Aesop’s Tale of the Three Tradesmen reads: “A great city was besieged, and its inhabitants were called together to consider the best means of protecting it from the enemy. A Bricklayer earnestly recommended bricks as affording the best material for an effective resistance. A Carpenter, with equal enthusiasm, proposed timber as a preferable method of defense. Upon which a Currier stood up and said, ‘Sirs, I differ from you altogether: there is no material for resistance equal to a covering of hides; and nothing so good as leather. EVERY MAN FOR HIMSELF.’” To illustrate Aesop’s fable, Gellert used the three branches of the military; the Army as a Tyrannosaurus Rex, the Navy as a Liopleurodon and the Air Force as a Pterodactyl. All branches are represented as dinosauria with bags of money held in their jaws or beaks.
Hugo Gellert, muralist, teacher, and printmaker, was born Hugó Grünbaum on 3 May 1892 in Budapest, Hungary. His family immigrated to the United States in 1907 and Hugo found at work in New York, first in a machine shop and then in a lithography shop printing movie posters. Gellert enrolled at the National Academy of Design in 1909 and also took classes at Cooper Union. As a student, he designed theater posters and stained-glass windows, the latter for Tiffany Studios. In 1914, he studied at the Académie Julian in Paris.

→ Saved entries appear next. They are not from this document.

@[simp] theorem mkFlags_getElem_add_two (len : BitVec 14) (a q : Bit) (k : Nat) (hk : k + 2 < 16) :
    (mkFlags len a q)[k + 2] = len[k] := by
  simp only [mkFlags, ← BitVec.getLsbD_eq_getElem, BitVec.getLsbD_append]
  simp

/-- R69: MkFlags as the rule writes it. -/
theorem mkFlags_eq_shifted_or (len : BitVec 14) (a q : Bit) :
    mkFlags len a q = (len.setWidth 16 <<< 2) ||| (a.setWidth 16 <<< 1) ||| q.setWidth 16 := by
  ext k hk
  match k with
  | 0 => simp
  | 1 => simp
  | k + 2 => simp [BitVec.getLsbD_eq_getElem (show k < 14 by omega)]

@[simp] theorem flagsLen_mkFlags (len : BitVec 14) (a q : Bit) : flagsLen (mkFlags len a q) = len := by
  ext k hk
  simp [flagsLen, Nat.add_comm 2 k, show k + 2 < 16 by omega]

@[simp] theorem flagsAck_mkFlags (len : BitVec 14) (a q : Bit) : flagsAck (mkFlags len a q) = a := by
  ext k hk
  obtain rfl : k = 0 := by omega
  simp [flagsAck]

@[simp] theorem flagsSeq_mkFlags (len : BitVec 14) (a q : Bit) : flagsSeq (mkFlags len a q) = q := by
  ext k hk
  obtain rfl : k = 0 := by omega
  simp [flagsSeq]

theorem mkFlags_fields (f : Word) : mkFlags (flagsLen f) (flagsAck f) (flagsSeq f) = f := by
  ext k hk
  match k with
  | 0 => simp [flagsSeq]
  | 1 => simp [flagsAck]
  | k + 2 => simp [flagsLen, Nat.add_comm 2 k, hk]

/-- Settles O4: a length up to 16383 fits the 14-bit field, and the flags word is read and written field by field. -/
theorem flagsWordPacksItsFields : Obligations.FlagsWordPacksItsFields := by
  refine ⟨fun n a q hn => ?_, mkFlags_fields⟩
  have hlen : n < 2 ^ 14 := by omega
  refine ⟨?_, ?_, flagsAck_mkFlags .., flagsSeq_mkFlags ..⟩
  · rw [mkFlags_eq_shifted_or, BitVec.setWidth_ofNat_of_le_of_lt (by decide) hlen]
  · rw [flagsLen_mkFlags, BitVec.toNat_ofNat, Nat.mod_eq_of_lt hlen]

end Sys2Proof.Machine
end

section
/-! PROOF. The checksum's arithmetic: OCSum as a function of the exact integer sum of the words, and the laws that follow from
it (spec/40_checksum.md R73 to R80). -/

namespace Sys2Proof.Machine

/-! ### The closed form -/

/-- R79: the 16-bit value an exact integer sum folds to under end-around carry. -/
def foldedSum (n : Nat) : Nat := if n = 0 then 0 else 1 + (n - 1) % 65535

theorem foldedSum_eq_zero_iff (n : Nat) : foldedSum n = 0 ↔ n = 0 := by
  unfold foldedSum; split <;> omega

theorem foldedSum_mod (n : Nat) : foldedSum n % 65535 = n % 65535 := by
  unfold foldedSum; split <;> omega

theorem foldedSum_le (n : Nat) : foldedSum n ≤ 65535 := by
  unfold foldedSum; split <;> omega

/-- Folding changes nothing that is 16 bits already. -/
theorem foldedSum_of_lt {n : Nat} (h : n < 65536) : foldedSum n = n := by
  unfold foldedSum; split <;> omega

/-- The residue modulo 65535 and being zero are all that is left of a sum: 0x0000 and 0xFFFF are the one residue with two
values. -/
theorem foldedSum_congr {m n : Nat} (hmod : m % 65535 = n % 65535) (hzero : m = 0 ↔ n = 0) :
    foldedSum m = foldedSum n := by
  unfold foldedSum
  rw [if_congr hzero rfl rfl]
  split <;> omega

/-- A part of a sum may be folded before the rest is added. -/
theorem foldedSum_foldedSum_add (m n : Nat) : foldedSum (foldedSum m + n) = foldedSum (m + n) :=
  foldedSum_congr (Nat.ModEq.add_right n (foldedSum_mod m))
    (by rw [Nat.add_eq_zero_iff, Nat.add_eq_zero_iff, foldedSum_eq_zero_iff])

/-- R80 (c): a sum and the complement of what it folds to fold to 0xFFFF. -/
theorem foldedSum_add_complement (n : Nat) : foldedSum (n + (65535 - foldedSum n)) = 65535 := by
  have hle := foldedSum_le n
  have hmod := foldedSum_mod n
  have hzero := foldedSum_eq_zero_iff n
  calc foldedSum (n + (65535 - foldedSum n))
    _ = foldedSum 65535 := foldedSum_congr (by omega) (by omega)
    _ = 65535 := foldedSum_of_lt (by decide)

/-- R74 on the exact sum. -/
theorem ocAdd_toNat (s w : Word) :
    (ocAdd s w).toNat = (s.toNat + w.toNat) % 65536 + (s.toNat + w.toNat) / 65536 := by
  have hs := s.isLt
  have hw := w.isLt
  have exact_sum : (s.setWidth 17 + w.setWidth 17).toNat = s.toNat + w.toNat := by
    simp only [BitVec.toNat_add, BitVec.toNat_setWidth]
    omega
  have carry_lt : (s.toNat + w.toNat) / 2 ^ 16 < 2 := by omega
  have folded_lt : (s.toNat + w.toNat) % 2 ^ 16 + (s.toNat + w.toNat) / 2 ^ 16 < 2 ^ 16 := by omega
  simp only [ocAdd, BitVec.toNat_add, BitVec.toNat_setWidth, BitVec.extractLsb'_toNat, Nat.shiftRight_eq_div_pow,
    exact_sum, Nat.pow_zero, Nat.div_one]
  rw [Nat.mod_eq_of_lt carry_lt, Nat.mod_eq_of_lt (carry_lt.trans (by decide)), Nat.mod_eq_of_lt folded_lt]
  rfl

theorem ocAdd_toNat_eq_foldedSum (s w : Word) : (ocAdd s w).toNat = foldedSum (s.toNat + w.toNat) := by
  have hs := s.isLt
  have hw := w.isLt
  rw [ocAdd_toNat]
  unfold foldedSum
  split <;> omega

@[simp] theorem ocAdd_zero (s : Word) : ocAdd s 0#16 = s :=
  BitVec.eq_of_toNat_eq ((ocAdd_toNat_eq_foldedSum s 0).trans (foldedSum_of_lt s.isLt))

/-- The exact integer sum of a list of words. -/
def wordSum (ws : List Word) : Nat := (ws.map BitVec.toNat).sum

theorem foldl_ocAdd_toNat (ws : List Word) (s : Word) : (ws.foldl ocAdd s).toNat = foldedSum (s.toNat + wordSum ws) := by
  induction ws generalizing s with
  | nil => exact (foldedSum_of_lt s.isLt).symm
  | cons w ws ih =>
    calc (ws.foldl ocAdd (ocAdd s w)).toNat
      _ = foldedSum (foldedSum (s.toNat + w.toNat) + wordSum ws) := by rw [ih, ocAdd_toNat_eq_foldedSum]
      _ = foldedSum (s.toNat + (w.toNat + wordSum ws)) := by rw [foldedSum_foldedSum_add, Nat.add_assoc]

theorem ocSumWords_toNat (ws : List Word) : (ocSumWords ws).toNat = foldedSum (wordSum ws) := by
  simpa [ocSumWords] using foldl_ocAdd_toNat ws 0

theorem ocSum_toNat (bs : List Byte) : (ocSum bs).toNat = foldedSum (wordSum (wordsOf bs)) :=
  ocSumWords_toNat _

@[simp] theorem wordSum_append (xs ys : List Word) : wordSum (xs ++ ys) = wordSum xs + wordSum ys := by
  simp [wordSum]

@[simp] theorem wordSum_cons (w : Word) (ws : List Word) : wordSum (w :: ws) = w.toNat + wordSum ws := rfl

/-- R80 (b): a zero word drops out of the sum. -/
theorem ocSumWords_append_zero_cons (xs ys : List Word) : ocSumWords (xs ++ 0 :: ys) = ocSumWords (xs ++ ys) := by
  simp [ocSumWords]

/-! ### A sum is zero exactly when every byte is -/

theorem beWord_eq_zero_iff (hi lo : Byte) : beWord hi lo = 0#16 ↔ hi = 0#8 ∧ lo = 0#8 := by
  refine ⟨fun h => ⟨?_, ?_⟩, fun ⟨hhi, hlo⟩ => by rw [hhi, hlo]; rfl⟩
  · rw [← hiByte_beWord hi lo, h]; rfl
  · rw [← loByte_beWord hi lo, h]; rfl

theorem forall_mem_wordsOf_eq_zero_iff (bs : List Byte) : (∀ w ∈ wordsOf bs, w = 0#16) ↔ ∀ b ∈ bs, b = 0#8 := by
  induction bs using wordsOf.induct with
  | case1 => simp [wordsOf_nil]
  | case2 b => simp [wordsOf_single, beWord_eq_zero_iff]
  | case3 b₀ b₁ rest ih => simp [wordsOf_pair, beWord_eq_zero_iff, ih, and_assoc]

theorem wordSum_eq_zero_iff (ws : List Word) : wordSum ws = 0 ↔ ∀ w ∈ ws, w = 0#16 := by
  simp [wordSum, List.sum_eq_zero_iff, BitVec.toNat_eq]

theorem ocSum_eq_zero_iff (bs : List Byte) : ocSum bs = 0#16 ↔ ∀ b ∈ bs, b = 0#8 := by
  rw [← forall_mem_wordsOf_eq_zero_iff, ← wordSum_eq_zero_iff, ← foldedSum_eq_zero_iff, ← ocSum_toNat, BitVec.toNat_eq]
  rfl

/-! ### A packet around its checksum field (R77, R78) -/

/-- A string that reaches the checksum field is the eight bytes before it, its two bytes, and the rest. -/
theorem exists_append_checksumField {bs : List Byte} (h : 10 ≤ bs.length) :
    ∃ pre rest, pre.length = 2 * 4 ∧ bs = pre ++ bs[8] :: bs[9] :: rest :=
  ⟨bs.take 8, bs.drop 10, by simp; omega, by simp⟩

theorem zeroField_append {pre : List Byte} (h : pre.length = 2 * 4) (b₈ b₉ : Byte) (rest : List Byte) :
    zeroField (pre ++ b₈ :: b₉ :: rest) = pre ++ 0 :: 0 :: rest := by
  simp [zeroField, h]

/-- The checksum field adds its own word to the sum of the rest. -/
theorem wordSum_append_checksumField {pre : List Byte} (h : pre.length = 2 * 4) (b₈ b₉ : Byte) (rest : List Byte) :
    wordSum (wordsOf (pre ++ b₈ :: b₉ :: rest)) = wordSum (wordsOf (pre ++ rest)) + (beWord b₈ b₉).toNat := by
  rw [wordsOf_append _ _ 4 h, wordsOf_append _ _ 4 h, wordsOf_pair]
  simp only [wordSum_append, wordSum_cons]
  omega

theorem length_wordsOf {bs : List Byte} {n : Nat} (h : bs.length = 2 * n) : (wordsOf bs).length = n := by
  induction n generalizing bs with
  | zero => rw [List.length_eq_zero_iff.1 h]; rfl
  | succ n ih =>
    match bs, h with
    | b₀ :: b₁ :: rest, h => rw [wordsOf_pair, List.length_cons, ih (by simp at h; omega)]

/-- R78: the zeroed word contributes nothing, so the rest is summed alone. -/
theorem ocSum_zeroField {bs : List Byte} (h : 10 ≤ bs.length) :
    ocSum (zeroField bs) = ocSumWords ((wordsOf bs).eraseIdx 4) := by
  obtain ⟨pre, rest, hpre, hbs⟩ := exists_append_checksumField h
  generalize bs[8] = b₈, bs[9] = b₉ at hbs
  subst hbs
  calc ocSum (zeroField (pre ++ b₈ :: b₉ :: rest))
    _ = ocSumWords (wordsOf pre ++ 0 :: wordsOf rest) := by
      rw [zeroField_append hpre, ocSum, wordsOf_append _ _ 4 hpre]; rfl
    _ = ocSumWords (wordsOf pre ++ wordsOf rest) := ocSumWords_append_zero_cons ..
    _ = ocSumWords ((wordsOf (pre ++ b₈ :: b₉ :: rest)).eraseIdx 4) := by
      rw [wordsOf_append _ _ 4 hpre, wordsOf_pair,
        List.eraseIdx_append_of_length_le (length_wordsOf hpre).le, length_wordsOf hpre]; rfl

theorem checksum_toNat (bs : List Byte) : (checksum bs).toNat = 65535 - (ocSum bs).toNat := by
  rw [checksum, BitVec.toNat_not]

/-- R80 (c): a packet that holds its own packet checksum sums to 0xFFFF. -/
theorem ocSum_of_holds_packetChecksum {bs : List Byte} (h : 10 ≤ bs.length)
    (hc : beWord bs[8] bs[9] = packetChecksum bs) : ocSum bs = 0xFFFF := by
  obtain ⟨pre, rest, hpre, hbs⟩ := exists_append_checksumField h
  generalize bs[8] = b₈, bs[9] = b₉ at hbs hc
  subst hbs
  have stored : (beWord b₈ b₉).toNat = 65535 - foldedSum (wordSum (wordsOf (pre ++ rest))) := by
    rw [hc, packetChecksum, checksum_toNat, ocSum_toNat, zeroField_append hpre, wordSum_append_checksumField hpre,
      (beWord_eq_zero_iff 0 0).2 ⟨rfl, rfl⟩, BitVec.toNat_zero, Nat.add_zero]
  refine BitVec.eq_of_toNat_eq ?_
  rw [ocSum_toNat, wordSum_append_checksumField hpre, stored, foldedSum_add_complement]; rfl

theorem checksum_of_ocSum_ones {bs : List Byte} (h : ocSum bs = 0xFFFF) : checksum bs = 0x0000 := by
  rw [checksum, h]; rfl

/-- R76: a string of zero bytes, the empty one included, has the checksum 0xFFFF. -/
theorem checksum_replicate_zero (n : Nat) : checksum (List.replicate n 0x00) = 0xFFFF := by
  have hsum : ocSum (List.replicate n 0x00) = 0 := (ocSum_eq_zero_iff _).2 fun b hb => List.eq_of_mem_replicate hb
  rw [checksum, hsum]; rfl

/-! ### The statements -/

/-- Settles O16: the exact sum is at most 0x1FFFE, so its one carry fits back in. -/
theorem endAroundCarryAddition : Obligations.EndAroundCarryAddition :=
  fun s w => ⟨ocAdd_toNat s w, ocAdd_zero s⟩

/-- Settles O17: the closed form is what the word-by-word fold comes to, and it is zero and congruent as the exact sum is. -/
theorem checksumSumClosedForm : Obligations.ChecksumSumClosedForm := by
  refine fun bs => ⟨ocSum_toNat bs, fun ⟨b, hb, hne⟩ hz => ?_, ?_⟩
  · exact hne ((ocSum_eq_zero_iff bs).1 hz b hb)
  · rw [ocSum_toNat, foldedSum_mod]; rfl

/-- Settles O18: the corner values are the complements of the two extreme sums, 0x0000 and 0xFFFF. -/
theorem checksumIsTheComplementOfTheSum : Obligations.ChecksumIsTheComplementOfTheSum :=
  ⟨checksum_toNat, checksum_replicate_zero 0, checksum_replicate_zero, fun _ => checksum_of_ocSum_ones⟩

/-- Settles O19: the packet checksum complements the sum of the view Z, in which the zeroed word drops out. -/
theorem packetChecksumSumsTheRest : Obligations.PacketChecksumSumsTheRest :=
  fun _ h => congrArg (~~~ ·) (ocSum_zeroField h)

end Sys2Proof.Machine
end

section
/-! PROOF. CSUM and its result on packets that hold their own checksum (spec/40_checksum.md R81, R82). -/

namespace Sys2Proof.Machine

/-! ### CSUM -/

theorem packetBytes_eq_map_range (b : Buf) (s : State) :
    packetBytes b s = (List.range (packetLen b s)).map fun k => readByte b k s := by
  rw [List.range_eq_range']; rfl

/-- What STATUS shows after a command that completed and wrote ERR only (R24, R25). -/
theorem statusShows_completed {s t : State} (h : t.status = withErr errNone s.status) :
    StatusShows s t 0 (statusSticky s.status) (statusMagicOk s.status) (statusLenOk s.status) := by
  constructor <;> simp [h, errNone]

theorem execCsum_eq (b : Buf) (s : State) :
    exec (.csum b) s = .next (complete (setCsum (checksum (packetBytes b s)) s)) := rfl

/-- R81, for either buffer. -/
theorem execCsum_spec (b : Buf) (s : State) : ∃ t, exec (.csum b) s = .next t ∧
    t.csum = checksum ((List.range (packetLen b s)).map fun k => readByte b k s) ∧
    (packetLen b s = 0 → t.csum = 0xFFFF) ∧
    StatusShows s t 0 (statusSticky s.status) (statusMagicOk s.status) (statusLenOk s.status) ∧
    { t with csum := s.csum, status := s.status } = s := by
  refine ⟨_, execCsum_eq b s, ?_, fun h => ?_, statusShows_completed rfl, rfl⟩
  · simp [packetBytes_eq_map_range]
  · rw [complete_csum, setCsum_csum, packetBytes_eq_map_range, h]
    exact checksum_replicate_zero 0

/-- Settles O25, by R81 for each buffer, its length written as the low 14 bits of its length register. -/
theorem csumCompletesWithTheBufferChecksum : Obligations.CsumCompletesWithTheBufferChecksum := by
  intro s
  have htx := execCsum_spec .tx s
  have hrx := execCsum_spec .rx s
  rw [packetLen_eq_mod] at htx hrx
  exact ⟨htx, hrx⟩

/-! ### Packets that hold their own checksum -/

/-- The packet in a buffer is whole, and its checksum field holds its packet checksum. -/
def holdsChecksum (b : Buf) (s : State) : Prop :=
  Config.hdrLen ≤ packetLen b s ∧ packetChecksum (packetBytes b s) = readWord b 8 s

Soon after, Gellert rooted his personal and professional life in his leftist political convictions. He created antiwar cartoons, lithographed posters, and contributed to the Hungarian workers' paper, Elore. Magazine illustration soon became Gellert’s primary activity. In 1916 his work began to appear in The Masses, and in 1918 he joined the editorial board of The Liberator. Through membership in the American Communist party, the artist became a friend of activist leaders John Reed, Louise Bryant, and Michael Gold. After traveling to Mexico in 1919, Gellert taught art to children at the Stelton Modern School in New Jersey.
In 1928 Gellert co-founded the Anti-Horthy League, the first American antifascist group. In 1936 the artist led the famous protest against the destruction of Diego Rivera’s mural at Rockefeller Center. He was also chairman of the Artists Committee of Action, and a founding member of the American Artists Congress. From 1920 to 1923 Gellert was on the staff of Pearson’s Magazine and contributed to a score of other periodicals. He had his first one-man exhibition at the Kevorkian Gallery in New York in 1923. In 1926 Gellert became a contributing editor to The New Masses. Late in the decade, he gravitated toward mural painting, creating murals for the Workers’ Cafeteria at Union Square in 1928 and a fresco in the Center Theater at Rockefeller Center in 1932. His murals created a controversy when they were exhibited at the museum of Modern At in 1931 and 1932.
Gellert joined the National Society of Mural Painters and, in 1934, he helped form the Mural Artists Guild of the United Scenic Painters of the AFL-CIO in order to insure that wall paintings for the World’s Fair would be contracted through the union. Working in the FAP mural division in 1938, the artist painted a fresco in the Communications Building of the World’s Fair.
Hugo Gellert is represented in the collections of the Crystal Bridges Museum of American Art, Bentonville, Arkansas; the British Museum, London; the Metropolitan Museum of Art, the Museum of Modern Art, and the Whitney Museum of American Art, New York; the Philadelphia Museum of Art, Pennsylvania; the Portland Art Museum, Oregon; the Huntington, San Marino, California; the National Gallery of Art, Washington, D.C.; and the Worcester Art Museum, Massachusetts. Retrospective exhibitions of his work were held at the Marx-Lenin Institute in Moscow in 1967 and at the National Gallery in Budapest in 1968.
Hugo Gellert died on 6 December 1985 in Freehold, New Jersey.